Source-sink dynamics of boreal forest songbirds
 |
The shift towards communities dominated by generalist or non-native species has raised a number of concerns. In particular, have these changes altered the suitability of remnant habitat for native species to the point that they are demographic sinks instead of population sources? Demographic information for boreal forest songbirds is limited and the effects of industrial development on source-sink status are poorly understood despite the need for such information in environmental decision-making. Energy sector development has the potential to reduce the quality of remaining forested habitat for forest birds in a multitude of ways but mostly centers around edge effects: 1) increasing rates of nest failure due to higher rates of nest predation and/or brood parasitism; 2) changing food supply that reduces the ability of parents to adequately provision young; and 3) reducing juvenile survival due to increased mortality after fledging due to higher predation risk and/or poorer body condition.

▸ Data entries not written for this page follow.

-- ==== Sys2Proof/Machine/ControlCommands.lean ====
section
/-! DEFINITION. The meanings of the register writes, the resets, the bus error, start-up, the drain and the entries into RUNNING and STOPPED. -/

namespace Sys2Proof.Machine

/-- The answer of the system port to an access is taken and acted on; nothing happens when no such access is outstanding. -/
def State.onAnswer (what : Access → Bool) (f : Part → Part) (s : State) : State :=
  match s.claim what with
  | some s' => s'.onPart f
  | none => s

/-! ## Register writes -/

/-- START (R168, R169). -/
def execStart (s : State) : Host.Outcome State Fault Refusal :=
  .next (s.onPart fun p => if p.acceptsStart then p.beginStart else p.refuseCommand)

/-- STOP (R168, R172). -/
def execStop (s : State) : Host.Outcome State Fault Refusal :=
  if s.part.run.partState = .running then .next (s.onBlocks fun p => p.beginDrain.settle) else .next (s.onPart Part.refuseCommand)

/-- HALT (R168, R176), after the first `performed` accesses of the Window Port. -/
def execHalt (performed : Nat) (s : State) : Host.Outcome State Fault Refusal :=
  if s.part.started then
    .next ((s.perform performed).onPart fun p =>
      Part.enterHalted .hostHalt { p.countAbandoned with run := { p.countAbandoned.run with refused := false } })
  else .next (s.onPart Part.refuseCommand)

/-- RESET (R168, R178), after the first `performed` accesses of the Window Port. -/
def execReset (performed : Nat) (s : State) : Host.Outcome State Fault Refusal :=
  .next ((s.perform performed).onPart Part.softReset)

/-- UNKNOWN_COMMAND (R168): a value whose command byte is none of the four codes; any other value is a command of its own. -/
def execUnknownCommand (value : Word) (s : State) : Host.Outcome State Fault Refusal :=
  .next (s.onPart fun p => if 1 ≤ value.toNat % 256 ∧ value.toNat % 256 ≤ 4 then p else p.refuseCommand)

/-- WINBASE (R165, R184). -/
def execWinbase (value : Word) (s : State) : Host.Outcome State Fault Refusal :=
  .next (s.onPart fun p => { p with run := { p.run with winbase := value.setWidth 28 } })

/-- NUDGE (R112): a sweep starts, or the sweep-again flag is set; outside RUNNING the write is discarded. -/
def execNudge (_value : Word) (s : State) : Host.Outcome State Fault Refusal :=
  if s.part.run.partState = .running then
    .next (s.onBlocks fun p =>
      if p.board.sweep = .noSweep then p.startSweep else { p with board := { p.board with sweepAgain := true } })
  else .next s

/-- SVCPEND (R181, R154). -/
def execSvcpend (value : Word) (s : State) : Host.Outcome State Fault Refusal :=
  .next (s.onPart fun p =>
    let q := { p with svc := { p.svc with summary := p.svc.summary &&& ~~~(value.setWidth 5) } }
    if (value.getLsbD 1 || value.getLsbD 2) && p.windowHeld then q.takeSwap else q)

/-- SVCEN (R182). -/
def execSvcen (value : Word) (s : State) : Host.Outcome State Fault Refusal :=
  .next (s.onPart fun p => { p with svc := { p.svc with enables := value.setWidth 5 } })

/-- REGISTER_WRITE (R165): a write to IDENT, STATE, ABANDONED or CLOCK is ignored. -/
def execRegisterWrite (_offset : Nat) (_value : Word) (s : State) : Host.Outcome State Fault Refusal := .next s

/-! ## Resets and the bus error -/

/-- PIN_RESET (R179), after the first `performed` accesses of the Window Port. -/
def execPinReset (performed : Nat) (s : State) : Host.Outcome State Fault Refusal :=
  .next ((s.perform performed).onPart fun _ => Part.reset)

/-- BUS_ERROR (R175): the access after the first `performed` ones is answered by an error. -/
def execBusError (performed : Nat) (s : State) : Host.Outcome State Fault Refusal :=
  let s' := s.perform performed
  if s.part.windowHeld && !s'.part.port.fifo.isEmpty then .next (s'.onPart fun p => p.countAbandoned.enterHalted .busError)
  else .next s

/-! ## Start-up -/

/-- HEADER_CHECKS (R170, R171). -/
def execHeaderChecks (bytes : List Byte) (s : State) : Host.Outcome State Fault Refusal :=
  if s.part.run.partState = .starting ∧ s.part.run.startPhase = .header then
    .next (s.onAnswer (Access.isReadOf .header) (Part.checkHeader bytes))
  else .next s

/-- RESTARTED (R127, R171). -/
def execRestarted (states : List Byte) (s : State) : Host.Outcome State Fault Refusal :=
  if s.part.run.partState = .starting ∧ s.part.run.startPhase = .boardRead then
    .next (s.onAnswer (Access.isReadOf .startStates) fun p => (p.restartSlots states).settle)
  else .next s

/-- ENTRY_INTO_RUNNING (R171): every write raised has been performed and every answer taken (notes/assumptions/33.md). -/
def execEntryIntoRunning (s : State) : Host.Outcome State Fault Refusal :=
  if s.part.run.partState = .starting ∧ s.part.run.startPhase = .writes ∧ s.performAll.part.port.quiet = true then
    .next (s.performAll.onPart fun p => p.enterRunning.settle)
  else .next s

/-! ## Drain -/

/-- DRAIN_TIMER (R172, R173). -/
def execDrainTimer (s : State) : Host.Outcome State Fault Refusal :=
  .next (s.onBlocks fun p => if p.drainExpired then p.endDrain.settle else p)

/-- ENTRY_INTO_STOPPED (R173): the end work is done and every write has been performed (notes/assumptions/33.md). -/
def execEntryIntoStopped (s : State) : Host.Outcome State Fault Refusal :=
  let s' := s.performAll.onPart Part.settle
  if s'.part.atRest then .next (s'.onPart Part.enterStopped) else .next s

end Sys2Proof.Machine
end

In 2005, Bayne and several students initiated a large-scale mensurative experiment in conjunction with Environment Canada, Alberta Conservation Association, the Canadian Energy Pipeline Association, and the ILM Chair to examine how linear feature dissection at various spatial scales influences the demography of forest birds. Most research on edge effects has been done at the patch level comparing edge vs. interior. As demonstrated by our work on community shifts, changes in predator-prey relationships may be more likely to occur at very large landscape scales. We have taken a unique approach in this experiment of comparing linear edges to forest interiors at both local and landscape levels. Replicate 5km by 5km landscapes in northwestern Alberta have been stratified into: 1) low linear density, far from agricultural development; 2) low linear feature density, close to agricultural development; 3) high linear feature density, far from agricultural development; and 4) high linear feature density, near agricultural development. Within each landscape nested subplots that are directly adjacent to pipeline edges versus the forest interior (> 300 m from any linear edge) are monitored. This design allows us to tease apart the relative importance of landscape level changes in human activity versus local edge effects.
At each subplot, information on density of forest songbirds, nest success of forest songbirds, relative abundance & behaviour of predators, and specific habitat attributes are collected. Small predators are surveyed directly at nest monitoring points (i.e. small rodents via live-trapping and red squirrels via acoustic survey). A pilot study by MSc candidate, Amy Darling, indicates a significant change in the abundance and composition of small mammals along pipelines and wellpads. This shift in small mammals could directly influence songbird productivity if they are important songbird predators. Small mammal shifts could also result in increased incidental predation on songbirds if larger predators (i.e. coyotes and raptors) spend more time near human disturbances due to the higher abundance and availability of small mammal prey. Predators with larger home ranges such as raptors, corvids, and cowbirds are surveyed using audio playbacks to elicit acoustic responses along transects set throughout each landscape. Gray jays are fitted with radio-transmitters to monitor their movements along linear features. Recent work with video cameras at songbird nests (see below) suggests raptors (i.e. sharp-shinned hawks) may be an underestimated source of predation on songbirds. If this result is borne out, movement behaviour of raptors along linear feature edges will also be examined using telemetry. Scent stations in combination with wire hair snares and automatic cameras are used to assess the abundance of other predators such as mustelids, bears, and coyotes during the summer months to supplement the data collected in other projects.
Jeff Ball is using an advanced video recording system capable of monitoring 50 nests per year to assess which predators actually destroy nests. This will allow us to understand the relative importance of native predators versus species like the coyote and cowbird. This system also allows us to link changes in parental foraging behavior and insect food supply to predation risk. While nest predation has been hypothesized as the key factor limiting forest songbird populations, there is virtually no data on the survival of juvenile forest songbirds post-fledging. We will test the hypothesis that fledgling birds raised near edges leave the nest in poorer condition and subsequently suffer higher mortality. Using a small tail-mounted transmitter we will follow the fate of juvenile thrushes for a period of a month once they leave the nest. We will then use advanced survival analysis techniques to assess how parental effort in varying conditions influences post-fledging survival.